What could have gone more smoothly
Investigate what the error tells you first, not last.
The error was pretty clearly telling me that there was an architecture issue, but I dismissed it as "that's probably not it". Instead I could have checked excluded that possibility first and I'd have found the problem sooner.
Fix the issue first, especially if it's faster, then fix the cause.
Once I found out the problem was NixOps building the wrong system, I could have immediately deployed using an alternative method like
nixos-rebuildinstead of trying to fix my NixOps configuration. This would have saved about an hour of downtime.

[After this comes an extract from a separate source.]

-- ==== Sys2Proof/Syntax.lean ====
section
/-! DEFINITION. The commands of the block, one constructor per row of the operation table. Every command names the lane it acts on and its instant. -/

namespace Sys2Proof

open Sys2Proof.Machine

Closely monitor why the machine locked up. The original problem is probably still there and I still have no idea what it was.
Switch away from
nixops. I will probably deploy infrastructure with
terraformand software with
nixos-rebuildor something similarly simple. I used NixOps because it can do infrastructure and software deployments together, but given that I not only have static infrastructure, but specifically only 1 server, it makes no sense to take on this extra complexity.

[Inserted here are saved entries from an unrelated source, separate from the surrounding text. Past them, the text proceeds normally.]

-- ==== Sys2Proof/Machine/SelfTest.lean ====
section
/-! DEFINITION. Ending a self-test section, its record, and the abort by a safety request (R58, R59, R446 to R448, R451). -/

namespace Sys2Proof.Machine

/-- Highest die temperature in 0.1 °C (Table ST-2). -/
def tenths (t : F32) : Int := fto t 10 1

/-- Sections of a record that passed, failed or fell short, and did not finish, judged over the sections of its kind (Table ST-2). -/
def bistResult (want : List Nat) (rs : List BistEntry) : Nat :=
  let st := want.map (fun s => (rs.getD s {}).status)
  if st.all (fun x => x == 1) then 0
  else if st.any (fun x => x == 2 || x == 3) then 1
  else 2

/-- Writes the record of a run (R447, R448). -/
def Lane.bistRecord (l : Lane) (r : BistRun) : Lane :=
  let rec_ : BistRec :=
    { kind := r.kind, result := bistResult r.want r.results, boot := l.pwr.boot, stamp := l.now,
      cycle := l.cyc, cycleOk := l.net.known || l.net.given.isSome,
      sleep := match l.pwr.entry with | some e => e.target == 3 | none => false,
      cfg := l.cfgCrcOf 0, fw := l.boot.fwVersion, tmax := tenths r.tmax, spares := l.mem.spares, results := r.results }
  let l := l.bistStore rec_
  if r.kind == 1 then { l with bist.cleared := false } else l

/-- Puts the result of the running section into its entry and raises its event (R446); a comparator section that fails, falls short or is aborted raises GD_SELFTEST_FAIL too (R59). -/
def Lane.bistPut (l : Lane) (r : BistRun) (sig : W32) (count status : Nat) (detail : W32) : Lane × BistRun :=
  let e : BistEntry := { sig := sig, count := count, status := status, duration := (l.now - r.startAt) / ms 1, detail := detail }
  ((l.event (0xD100 + status) r.section_).when (r.section_ == 7 && status != 1) (fun l => l.eventU 0x2108), { r with results := r.results.set r.section_ e })

/-- Section code of a run whose last section has ended and whose record is still to be written. -/
def noSection : Nat := 255

/-- Ends a start-up test: the record stands, and the lane goes on to SYNC, or to FAILSILENT after a failed check or section (R425, R450). -/
def Lane.startTestEnd (l : Lane) (r : BistRun) : Lane :=
  let l := if l.bist.bad.isNone && !l.bist.retest.isEmpty && !r.aborted then { l with bist.cleared := true } else l
  if l.bist.bad.isSome then { l with bist.bad := none }.failSilent 1 else l.startDone

/-- Ends a whole run: its record, and what follows it: the persist step of the entry, the end of the start, or the end of the host's command (R363, R407, R447). -/
def Lane.bistFinish (l : Lane) (r : BistRun) : Lane :=
  let l := { l with bist.run := none }.bistRecord r
  match r.kind with
  | 1 => { l with pwr.entry := l.pwr.entry.map (fun (e : PwrEntry) => { e with step := .persist, startAt := l.now, tested := true }) }
  | 2 => l.startTestEnd r
  | _ => l.completeOpt r.key stDone

/-- A safety request or a command aborts the running section; the sections after it are not run (R451, R453). The count as reached is a free value (log entry 2). A start-up sequence goes on to SYNC, as an aborted section is no failed one (log entry 21). -/
def Lane.bistAbort (l : Lane) : Lane :=
  match l.bist.run with
  | none => l
  | some r =>
    if r.section_ == noSection then l
    else
      let n := l.freeNat
      let q := n.2.bistPut { r with aborted := true } 0 n.1 4 0xFFFFFFFF
      q.1.bistFinish q.2

/-- Ends the running test at once: its section as aborted, and its record (R409). -/
def Lane.bistStop (l : Lane) : Lane :=
  let l := l.bistAbort
  match l.bist.run with
  | none => l
  | some r => l.bistFinish r

/-- The response of GD_SELFTEST: one byte per half-bridge and the number of comparators tested (Table CP-4). -/
def gdTestResult (mask : Nat) (pass : List Byte) (count : Nat) : List Byte :=
  (List.range 16).map (fun k => if bit mask k then pass.getD k 0 else 0) ++ leBytes 2 count ++ [0, 0]

/-- Ends the comparator self-test of GD_SELFTEST and answers it (R59). -/
def Lane.gdTestEnd (l : Lane) (pass : List Byte) (count : Nat) (aborted : Bool) : Lane :=
  match l.gd.test with
  | none => l
  | some g =>
    let m := g.mask.toNat
    let ks := (List.range 16).filter (bit m)
    let good := !aborted && ks.all (fun k => pass.getD k 0 == 0xFF) && count == 8 * ks.length
    let l := { l with gd.test := none, gd.hb := l.gd.hb.map (fun (h : HalfBridge) => { h with underTest := false }) }
    let l := if good then l else l.eventU 0x2108
    match l.mb.deferred.find? (fun (k : CmdKey) => k.op == 0x36) with
    | some k => l.answer k stDone (gdTestResult m pass count)
    | none => l

/-- A safety request that needs a half-bridge under test aborts GD_SELFTEST (R58); its pass bits and its count so far are free values (log entry 2). -/
def Lane.gdTestAbort (l : Lane) (hbs : List Nat) : Lane :=
  match l.gd.test with
  | some g =>
    if hbs.any (bit g.mask.toNat) then
      let bytes := (List.range 16).map (fun i => BitVec.ofNat 8 (Config.freeNat (l.fresh + i)))
      ({ l with fresh := l.fresh + 17 }).gdTestEnd bytes (Config.freeNat (l.fresh + 16)) true
    else l
  | none => l

/-- Half-bridges of the integrated slots that meet a condition. -/
def Lane.hbsWhere (l : Lane) (f : SlotCfg → Bool) : List Nat :=
  (List.range 16).filter (fun h => (List.range 8).any (fun k => (l.motor k).cfg.integrated && f (l.motor k).cfg && (l.motor k).cfg.hbs.contains h))

/-- What a handover of authority needs: every integrated slot (R58; log entry 152). -/
def Lane.slotHbs (l : Lane) : List Nat := l.hbsWhere (fun _ => true)

/-- What a brake apply needs: the brake windings, slack adjusters and solenoids (R58; log entry 152). -/
def Lane.brakeHbs (l : Lane) : List Nat :=
  l.hbsWhere (fun c => (c.kind == .threePhase && c.winding == .brake) || (c.kind == .stepper && c.wheel.isSome) || c.kind == .solenoid)

/-- A safety request: the running section and the comparator self-test of its half-bridges end (R58, R451). -/
def Lane.safetyRequest (l : Lane) (hbs : List Nat) : Lane := (l.gdTestAbort hbs).bistAbort

/-! ### Taking authority (R242, R246) -/

/-- Sends AUTH_CLAIM to both peers (Table RD-1). -/
def Lane.sendClaim (l : Lane) : Lane :=
  ({ l with red.claim := some ⟨l.cyc, l.le.outerIdx % 256, l.now⟩ }).sendBoth true 0x13
    (l.cycleBytes ++ [b8 l.le.outerIdx, b8 l.id.code] ++ leBytes 4 l.healthWord)

/-- Enters AUTHORITY (R242, R243); a handover of authority ends the tests of what it needs (R58, R451). -/
def Lane.enterAuthority (l : Lane) : Lane :=
  let l := l.safetyRequest l.slotHbs
  let l := { l with red.auth := l.id.code, red.claim := none }
  let l := ((l.setSt .authority).eventU 0xA101).dupEnd
  (l.setPeer l.id { l.peer l.id with gone := false }).cellFollow

/-- Peers that could answer a claim: reached, and in a driving state by their last health words. -/
def Lane.answerers (l : Lane) : List LaneId := l.peers.filter (fun p => l.peerDrives p && !(l.peer p).outVoted)

/-- This lane is the most senior eligible lane by the health words it holds (R242). -/
def Lane.mostSenior (l : Lane) : Bool :=
  l.eligible && l.answerers.all (fun p => !(healthElig (l.peer p).health) || l.senior l.id p)

/-- Step 2 of R242: the most senior eligible lane claims, or enters AUTHORITY when no peer remains. -/
def Lane.claimStep (l : Lane) : Lane :=
  if l.st == .shadow && l.red.auth == 0 && l.red.claim.isNone && l.red.split.isNone && l.mostSenior then
    (if l.answerers.isEmpty then l.enterAuthority else l.sendClaim)
  else l

/-- The authority is lost in this lane's view (R242 step 1, R246). -/
def Lane.authLost (l : Lane) : Lane :=
  let l := { l with red.auth := 0, red.failAt := some (l.red.failAt.getD l.now), red.claim := none }
  if l.st == .shadow || l.st == .authority || l.st == .follower then l.dupStart.claimStep else l

end Sys2Proof.Machine
end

Consider more frequently rebooting the machine to find this kind of problem earlier.
12:30: Alarms go off saying that cs-syd.eu is unreachable.
12:45: Instance reboot.
13:00: I have a medical appointment.
14:30: I get back from my medical appointment and start investigating.
18:00: I deploy with an alternative deployment tool; all services are up again.
18:30: Informed a NixOps maintainer.
20:35: A NixOps maintainer submits a PR with a workaround
I owe big thanks to nh2, who spent at least two hours in a call with me to help me debug it. The outage would have taken many hours longer to fix without him.